The raw data is at: http://dpaste.com/1HVK5DR .


Solution

  • There are two main problems: Your data seems to be quite noisy, and it is not equally spaced: The points at the low end are sampled quite densly, while the ponts at the high end are sampled quite sparsely. This can cause numerical issues.

    So first I suggest resampling the data using a linear interpolation to get equaly spaced samples: (Note that all the snippets appended to eachother form the content of one python file.)

    import matplotlib.pyplot as plt
    import numpy as np
    from data import xvalues, yvalues #load data from file
    
    
    print("#datapoints: {}".format(len(xvalues)))
    #don't use every point if your computer is not very fast
    xv = np.array(xvalues)[::5]
    yv = np.array(yvalues)[::5]
    
    #interpolate to have evenly space data
    xi = np.linspace(xv.min(), xv.max(), 400)
    yi = np.interp(xi, xv, yv)
    

    Then, to smoothen the data, I suggest performing a RBF regression (=using an "RBF Network"). The idea is fiting a curve of the form

     c(t) = sum a(i) * phi(t - x(i))    #(not part of the program)
    

    where phi is some radial basis function. (In theory we could use any functions.) To have a very smooth result I choose a very smooth function, namely a gaussian: phi(x) = exp( - x^2/sigma^2) where sigma is yet to be determined.

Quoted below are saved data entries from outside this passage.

-- ==== Sys2Proof/Machine/Device.lean ====
section
/-! DEFINITION. Device-memory instructions, standing loads, waits and fences, and the steps at homes that complete them (08, 16 R365
to R378). -/

namespace Sys2Proof.Machine

/-- Translate a lane's access (R153): the address and key of each byte. -/
def transBytes (x : Here) (k : Kinds) (n va : Nat) : Except Trap (List (Nat × Nat)) :=
  match progOf x.st x.g with
  | none => .error (extentTrap va k)
  | some p => match extSpan (extentsOf p) k n va with
    | .error v => .error (extentTrap v k)
    | .ok l => .ok l

/-- Translate a word or atomic, which must lie in one extent (R153). -/
def transWord (x : Here) (k : Kinds) (n va : Nat) : Except Trap (List (Nat × Nat)) :=
  match progOf x.st x.g with
  | none => .error (extentTrap va k)
  | some p => match extWord (extentsOf p) k n va with
    | .error v => .error (extentTrap v k)
    | .ok l => .ok l

/-- An access of a lane at issue. -/
def mkAccess (x : Here) (l : Layout) (op : AccOp) (ord : Ord) (scope : Scope) (va : Nat) (pas : List (Nat × Nat))
    (data : List Byte) (dst : LoadDst) : Access :=
  { ticket := x.st.ticket, lane := x.lane, op := op, ord := ord, scope := scope, va := va, pas := pas, data := data,
    held := pas.map fun p => heldAt x.g p.1, dst := dst, place := placeOf x.st (laneAt x.g x.lane) (savedDst l) }

/-- Add outstanding accesses to a group. -/
def addPend (s : State) (gh : Nat) (l : List Access) : State :=
  match mfind s.groups gh with
  | none => s
  | some g => setGroup s gh { g with pend := g.pend ++ l }

/-- The aligned 32-byte chunks that a group's buffer holds (R181). -/
def heldChunks (g : Group) : List Nat := (g.held.map fun p => p.1 / 32).eraseDups

/-- A store of a lane enters the buffer (R181); one that finds it full forces a commit first (R182). -/
def holdStore (s : State) (gh : Nat) (a : Access) : State :=
  match mfind s.groups gh with
  | none => s
  | some g =>
    let new := ((a.pas.map fun p => p.1 / 32).filter fun c => !(heldChunks g).contains c).eraseDups
    let s1 := if (heldChunks g).length + new.length > 128 then forceCommit s gh else s
    match mfind s1.groups gh with
    | none => s1
    | some g1 =>
      let put := fun (m : List (Nat × HeldByte)) (q : (Nat × Nat) × Byte × Nat) =>
        mput m q.1.1 { val := q.2.1, lane := a.lane, va := q.2.2, key := q.1.2 }
      let bytes := List.zip a.pas (List.zip a.data (upFrom a.data.length a.va))
      setGroup s1 gh { g1 with held := bytes.foldl put g1.held }

/-- Stores of an issue: held within a checkpoint interval unless they release, else outstanding (R181, R182, R365). -/
def putStores (s : State) (gh : Nat) (l : List (Nat × Access)) : State :=
  match mfind s.groups gh with
  | none => s
  | some g =>
    l.foldl (fun st p =>
      if g.ck.isSome && !isRel p.2.ord then holdStore st gh p.2 else addPend st gh [p.2]) s

/-- LDX (R365). -/
def execLdx (h : Head) (sz : BitVec 3) (scope : Scope) (ord : Ord) (sx : Bool) (a : Src) (s : State) :
    Host.Outcome State Fault Refusal :=
  checked (.ldx h sz scope ord sx a) s fun l => runEach l preNone
    (fun x => do
      let va ← rdD x a
      let pas ← transBytes x kRead (2 ^ sz.toNat) va
      .ok (mkAccess x l .load ord scope va pas [] (loadDst l false (2 ^ sz.toNat) sx)))
    (fun st gh as_ => addPend st gh (as_.map (·.2)))

/-- STX (R365). -/
def execStx (h : Head) (sz : BitVec 3) (scope : Scope) (ord : Ord) (a b : Src) (s : State) :
    Host.Outcome State Fault Refusal :=
  checked (.stx h sz scope ord a b) s fun l => runEach l (preRel ord)
    (fun x => do
      let va ← rdD x a
      let data ← storeData x sz b
      let pas ← transBytes x kWrite (2 ^ sz.toNat) va
      .ok (mkAccess x l .store ord scope va pas data (loadDst l false (2 ^ sz.toNat) false)))
    putStores
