-- ==== Sys2Proof/Machine/Scheduler.lean ====
section
/-! DEFINITION. The scheduler: release, dispatch, accounts, placement, admission, stealing and the exit of groups (05 R105 to R124, 07
R161, R163, 08 R197). -/

namespace Sys2Proof.Machine

/-- A device time has been reached (R5): a time is in the future only when it is less than 2^63 units ahead. -/
def reached (now t : DWord) : Bool := (now - t).toNat ≤ 2 ^ 63

/-- The context runs (R126). -/
def ctxRuns (s : State) (c : Nat) : Bool := ctxState s c == some .run

/-- LAUNCH_RELEASE (R105): the scheduler's device time has reached START. -/
def execLaunchRelease (id : Nat) (s : State) : Host.Outcome State Fault Refusal :=
  match mfind s.launches id with
  | none => .next s
  | some l =>
    if l.held && reached (schedTime s) l.start then
      .next { s with launches := mput s.launches id { l with held := false } }
    else .next s

/-- The EXTENT record of a refused task (R118, R230): CORE is not stated for a task. -/
def taskRecord (s : State) (queue func va info : Nat) : State :=
  let body := [3, 0, 0, 2] ++ toBytes 2 func ++ toBytes 4 0 ++ [Config.freeByte s.free, 0] ++ toBytes 4 info
    ++ toBytes 8 va ++ List.replicate 104 0
  traceRecord { s with free := s.free + 1 } (sliceUnit queue) 2 (queue % 16) (List.replicate 16 0 ++ body)

/-- The status, the stamp's VALUE if it is not SEQ, ADDR1 and INFO of a refusal (R102, R118): FAULT stamps the address of the
page. -/
def refusalOf (s : State) : Finding → Nat × Option Nat × Nat × Nat
  | .fault va i => (2, some (faultValue (va / 65536 * 65536)), va, i)
  | .denied va i => (4, none, va, i)
  | .bad va i => (6, none, va % 2 ^ 64, i)
  | _ => (6, none, (Config.freeValue s.free).toNat, (Config.freeValue (s.free + 1)).toNat % 2 ^ 32)

/-- Finish the packet of a task, if it has one. -/
def finishTask (s : State) (pkt : Option Nat) (status : Nat) (value : Option Nat) : State :=
  match pkt with
  | none => s
  | some p => match mfind s.packets p with
    | none => s
    | some x => match value with
      | some v => finish s p status v
      | none => finishSeq s p x status

/-- Unpin a join counter's page (R145, R437). -/
def unpinCounter (s : State) : Option Counter → State
  | some (.fixed _ _ leaf) => if leaf ≠ 0 then unpinLeaf s leaf else s
  | _ => s

/-- Subtract from a join counter, and unpin its page with the task's last part (R123, R437). -/
def joinSub (s : State) (c : Option Counter) (n : Nat) (last : Bool) : State :=
  match c with
  | none => s
  | some j =>
    let s1 := (addCounter s j (-(n : Int)) true).1
    if last then unpinCounter s1 c else s1

/-- The parts of a range task. -/
def partsOfTask (s : State) (id : Nat) : List (Nat × Part) := s.rangeParts.filter fun p => p.2.task == id

/-- Take a part off its deque. -/
def offDeque (s : State) (part core : Nat) : State := setDeque s core ((dequeAt s core).filter (· ≠ part))

/-- Take a range task away with every part of it. -/
def dropTask (s : State) (id : Nat) : State :=
  let s1 := (partsOfTask s id).foldl (fun st p => offDeque st p.1 p.2.core) s
  { s1 with rangeParts := s1.rangeParts.filter (fun p => p.2.task ≠ id), tasks := mdel s1.tasks id }

/-- Refuse a task (R118). -/
def refuse (s : State) (t : TaskRef) (f : Finding) : State :=
  let r := refusalOf s f
  let s0 := { s with free := s.free + 2 }
  match t with
  | .launch id => match mfind s.launches id with
    | none => s
    | some l =>
      let s1 := taskRecord { s0 with launches := mdel s0.launches id } l.queue l.func r.2.2.1 r.2.2.2
      finishTask s1 l.pkt r.1 r.2.1
  | .range id => match mfind s.tasks id with
    | none => s
    | some x =>
      let s1 := taskRecord s0 x.queue x.func r.2.2.1 r.2.2.2
      finishTask (dropTask (joinSub s1 x.join x.parts true) id) x.pkt r.1 r.2.1
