-- ==== Sys2Proof/Machine/Core.lean ====
section
/-! DEFINITION. The machine as the host runs it. -/

def Sys2Proof.core : Host.Core := { State := Sys2Proof.Machine.State, Fault := Sys2Proof.Machine.Fault, Refusal := Sys2Proof.Machine.Refusal, step := Sys2Proof.Machine.step, reset := Sys2Proof.Machine.State.reset }
end

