/-- REGROW and REGROW_GRANT (R134, R398, R399): a change that needs no more granules, with nothing busy that it removes,
takes effect at once with predicate true; one beyond 128 granules gives false; a growth waits until the core grants it. -/
def Obligations.Regrow : Prop :=
  (∀ (h : Head) (fld : Bool) (a : Src) (s : State) (l : Layout) (gh : Nat) (lanes : List Nat) (g : Group) (j v : Nat)
    (r : List Nat), Lone s gh lanes g → s.FilesCanon → s.NoWaits → g.halted = false → stalled s g = false →
    commitWaits s g = false → layout (.regrow h fld a) = some l →
    legal (.regrow h fld a) = true → takers g h lanes = j :: r → partOk g l = true → rdN (hereAt s gh g j) a = .ok v →
    v ≤ (if fld then 16 else 31) →
    let old := granules g.pitw.toNat g.width
    let new := granules (pitwWith g.pitw.toNat fld v) g.width
    (new ≤ 128 → new ≤ old → g.pend = [] → (∀ x ∈ g.vbusy, x.1 % 256 < 8 * (v + 1)) → (∀ r ∈ bankReqs s, r.gh ≠ gh) →
      (∀ k ∈ s.cores, ∀ e ∈ k.2.mq, e.gh ≠ gh) → ∃ t, exec (.regrow h fld a) s = .next t ∧
        Passed s t fun _ lanes g g' => g'.pitw = BitVec.ofNat 32 (pitwWith g.pitw.toNat fld v) ∧
          (∀ i k, predAt g' i k = if i ∈ takers g h lanes ∧ h.nw = false ∧ k = h.dreg.toNat then true else predAt g i k) ∧
          (∀ i k, k < 8 * (bits g'.pitw.toNat 0 5 + 1) → vregAt g' i k = vregAt g i k) ∧
          g'.sregs = g.sregs ∧ g'.spad = g.spad) ∧
    (128 < new → ∃ t, exec (.regrow h fld a) s = .next t ∧ Passed s t fun _ lanes g g' =>
      ReceivedK h (fun _ => 0) s.issue.priv lanes g g') ∧
    (new ≤ 128 → old < new → Waits (.regrow h fld a) s (beginWait s gh
      { ticket := s.ticket, lanes := lanes, who := j :: r, what := .grow fld v (new - old), spill := false, woken := false, head := h, len := s.issue.len, dst := savedDst l }))) ∧
  ∀ (s : State) (core gh : Nat) (g : Group) (w : Wait) (fld : Bool) (v d : Nat) (q : Program),
    s.groups = [(gh, g)] → g.Canon → coreOf g = some core → (layerAt s (layerOfCore core)).clock.relock = none →
    progOf s g = some q → g.ck = none → w.lanes.Nodup →
    (∀ i ∈ w.lanes, i < g.lanes.length ∧ liveLane (laneAt g i) = true ∧
      ∃ n o, (laneAt g i).pos = .leaf n o ∧ o + w.len < leafLen s q n) → g.waits = [w] → w.what = .grow fld v d → w.who.Nodup → w.head.nw = false →
    w.head.dreg.toNat < 16 →
    ∃ t g', exec (.regrowGrant core) s = .next t ∧ mfind t.groups gh = some g' ∧ g'.waits = [] ∧
      g'.pitw = (if d ≤ 128 - granulesUsed s core then BitVec.ofNat 32 (pitwWith g.pitw.toNat fld v) else g.pitw) ∧
      ∀ i ∈ w.who, predAt g' i w.head.dreg.toNat = decide (d ≤ 128 - granulesUsed s core)

/-! ### Package, layers, cores and clocks -/

/-- POWER_OFF, PERST_ASSERT and PERST_RELEASE (R25, R29, R64, R65): a reset loses every key, context and group, power-off
the memory too; bring-up signals ready where the three images verify, the links train and the partition fits, with every
layer in its role, and answers THERMAL where the cooling class does not permit the profile. -/
def Obligations.PowerAndReset : Prop :=
  (∀ s, ∃ t, exec .powerOff s = .next t ∧ t.mem = [] ∧ t.lines = [] ∧ t.keys = [] ∧ t.contexts = [] ∧ t.groups = [] ∧
    t.pkg.power = false ∧ t.pkg.rdy = false) ∧
  (∀ s, s.pkg.power = true → ∃ t, exec .perstAssert s = .next t ∧ t.mem = s.mem ∧ t.lines = s.lines ∧ t.keys = [] ∧
    t.contexts = [] ∧ t.groups = [] ∧ t.queues = [] ∧ t.pkg.power = false ∧ t.pkg.rdy = false) ∧
  ∀ (s : State) (b : BringUp), s.pkg.power = false → s.pkg.rdy = false → s.TablesCanon →
    ∃ t, exec (.perstRelease b) s = .next t ∧ t.pkg.power = true ∧ t.mem = s.mem ∧
      t.pkg.rdy = ((bootChain 0 none b.images { s.pkg with power := true }).2 && b.images.length == 3 &&
        b.hbmTrained && b.cxlTrained && coolingOk b.enhanced b.profile && rolesOk b.profile b.roles) ∧
      (t.pkg.rdy = true → t.pkg.profile = some b.profile ∧ ∀ n, n < 8 →
        (layerAt t n).role = b.roles.getD n .unassigned ∧
        (layerAt t n).state = if b.roles.getD n .unassigned = .fenced then .off else .active) ∧
      ((bootChain 0 none b.images { s.pkg with power := true }).2 = true → b.images.length = 3 → b.hbmTrained = true →
        b.cxlTrained = true → coolingOk b.enhanced b.profile = false →
        t.pkg.out = s.pkg.out ++ [.trap 0x44 2, .status 2])

/-- Partitions and layer roles (R13, R14, R16): a partition that fits records its plan; its layers then go one at a time
through DRAIN, FLUSH and REENUM to their new role, FLUSH lasting while a context has pages there, and every context is
told when REENUM begins. That a profile is refused whose ceiling a clock, its target or its waiting request passes, and that the
profile is current from APPLY_PARTITION on, are the model's reading (DEDUCED, log 37), and so is that a page in migration still
counts by the frame its leaf names (DEDUCED, log 52). -/
def Obligations.LayerRoles : Prop :=
  ∀ (s : State), s.TablesCanon →
    (∀ p roles, s.pkg.rdy = true → coolingOk s.pkg.enhanced p = true → rolesOk p roles = true →
      (∀ n, n < 8 → changing (layerAt s n) = false ∧ ∀ k, (k = (layerAt s n).clock ∨ k = sget Clock.reset s.pkg.hull n) →
        k.code ≤ (profileOf p).2.2 ∧ k.target ≤ (profileOf p).2.2 ∧ ∀ c, k.waiting = some c → c ≤ (profileOf p).2.2) →
      ∃ t, exec (.applyPartition p roles) s = .next t ∧ t.pkg.profile = some p ∧
        (∀ n, n < 8 → ((∃ r, (n, r) ∈ t.pkg.plan) ↔ (layerAt s n).role ≠ roles.getD n .unassigned)) ∧
        { t with pkg := s.pkg } = s) ∧
    (∀ p roles n, s.pkg.rdy = true → n < 8 → coolingOk s.pkg.enhanced p = true →
      (∃ k, (k = (layerAt s n).clock ∨ k = sget Clock.reset s.pkg.hull n) ∧ ((profileOf p).2.2 < k.code ∨
        (profileOf p).2.2 < k.target ∨ ∃ c, k.waiting = some c ∧ (profileOf p).2.2 < c)) →
      exec (.applyPartition p roles) s = .next s) ∧
    ∀ n r, n < 8 →
      ((n, r) ∈ s.pkg.plan → (∀ k, k < 8 → changing (layerAt s k) = false) →
        ∃ t, exec (.roleChangeRequest n r) s = .next t ∧ (layerAt t n).state = .drain ∧ (layerAt t n).newRole = some r ∧
          (layerAt t n).role = (layerAt s n).role ∧ ∀ k, k ≠ n → layerAt t k = layerAt s k) ∧
      ((layerAt s n).state = .drain → onLayer s n = [] → s.NoWaits →
        (∀ x ∈ s.subs, ¬ (windowOf n ≤ x.pa ∧ x.pa < windowOf n + 0x10000000)) →
        ∃ t, exec (.layerDrainComplete n []) s = .next t ∧ (layerAt t n).state = .flush ∧
          ∀ k, k ≠ n → layerAt t k = layerAt s k) ∧
      ((layerAt s n).state = .flush → pagesIn s n = true → exec (.layerFlushComplete n) s = .next s) ∧
      ((layerAt s n).state = .flush → s.notices = [] → pagesIn s n = false → ∃ t, exec (.layerFlushComplete n) s = .next t ∧
        (layerAt t n).state = .reenum ∧
        t.pkg.out = s.pkg.out ++ s.contexts.map fun c => .roleChange c.1 n false) ∧
      ((layerAt s n).state = .reenum → (layerAt s n).newRole = some r → ∃ t, exec (.layerReenumComplete n) s = .next t ∧
        (layerAt t n).role = r ∧ (layerAt t n).newRole = none ∧
        (layerAt t n).state = (if r = .fenced then .off else .active) ∧ ∀ q ∈ t.pkg.plan, q.1 ≠ n)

The x(i) are just some nodes that we can define. If we have a smooth function, we just need a few nodes. The number of nodes also determines how much computation needs to be done. The a(i) are the coefficients we can optimize to get the best fit. In this case I just use a least squares approach.

    Note that IF we can write a function in the form above, it is very easy to compute the derivative, it is just

     c(t) = sum a(i) * phi'(t - x(i))
    

    where phi' is the derivative of phi. #(not part of the program)

    Regarding sigma: It is usually a good idea to choose it as a multiple of the step between the nodes we chose. The greater we choose sigma, the smoother the resulting function gets.

    #set up rbf network
    rbf_nodes = xv[::50][None, :]#use a subset of the x-values as rbf nodes
    print("#rbfs: {}".format(rbf_nodes.shape[1]))
    #estimate width of kernels:
    sigma = 20  #greater = smoother, this is the primary parameter to play with
    sigma *= np.max(np.abs(rbf_nodes[0,1:]-rbf_nodes[0,:-1]))
    
    
    # kernel & derivative
    rbf = lambda r:1/(1+(r/sigma)**2)
    Drbf = lambda r: -2*r*sigma**2/(sigma**2 + r**2)**2
    
    #compute coefficients of rbf network
    r = np.abs(xi[:, None]-rbf_nodes)
    A = rbf(r)
    coeffs = np.linalg.lstsq(A, yi, rcond=None)[0]
    print(coeffs)
    
    #evaluate rbf network
    N=1000
    xe = np.linspace(xi.min(), xi.max(), N)
    Ae = rbf(xe[:, None] - rbf_nodes)
    ye = Ae @ coeffs
    
    
    #evaluate derivative
    N=1000
    xd = np.linspace(xi.min(), xi.max(), N)
    Bd = Drbf(xe[:, None] - rbf_nodes)
    yd = Bd @ coeffs
    
    
    fig,ax = plt.subplots()
    ax2 = ax.twinx()
    
    ax.plot(xv, yv, '-')
    ax.plot(xi, yi, '-')
    ax.plot(xe, ye, ':')
    
    ax2.plot(xd, yd, '-')
    
    fig.savefig('graph.png')
    print('done')
    
    

    enter image description here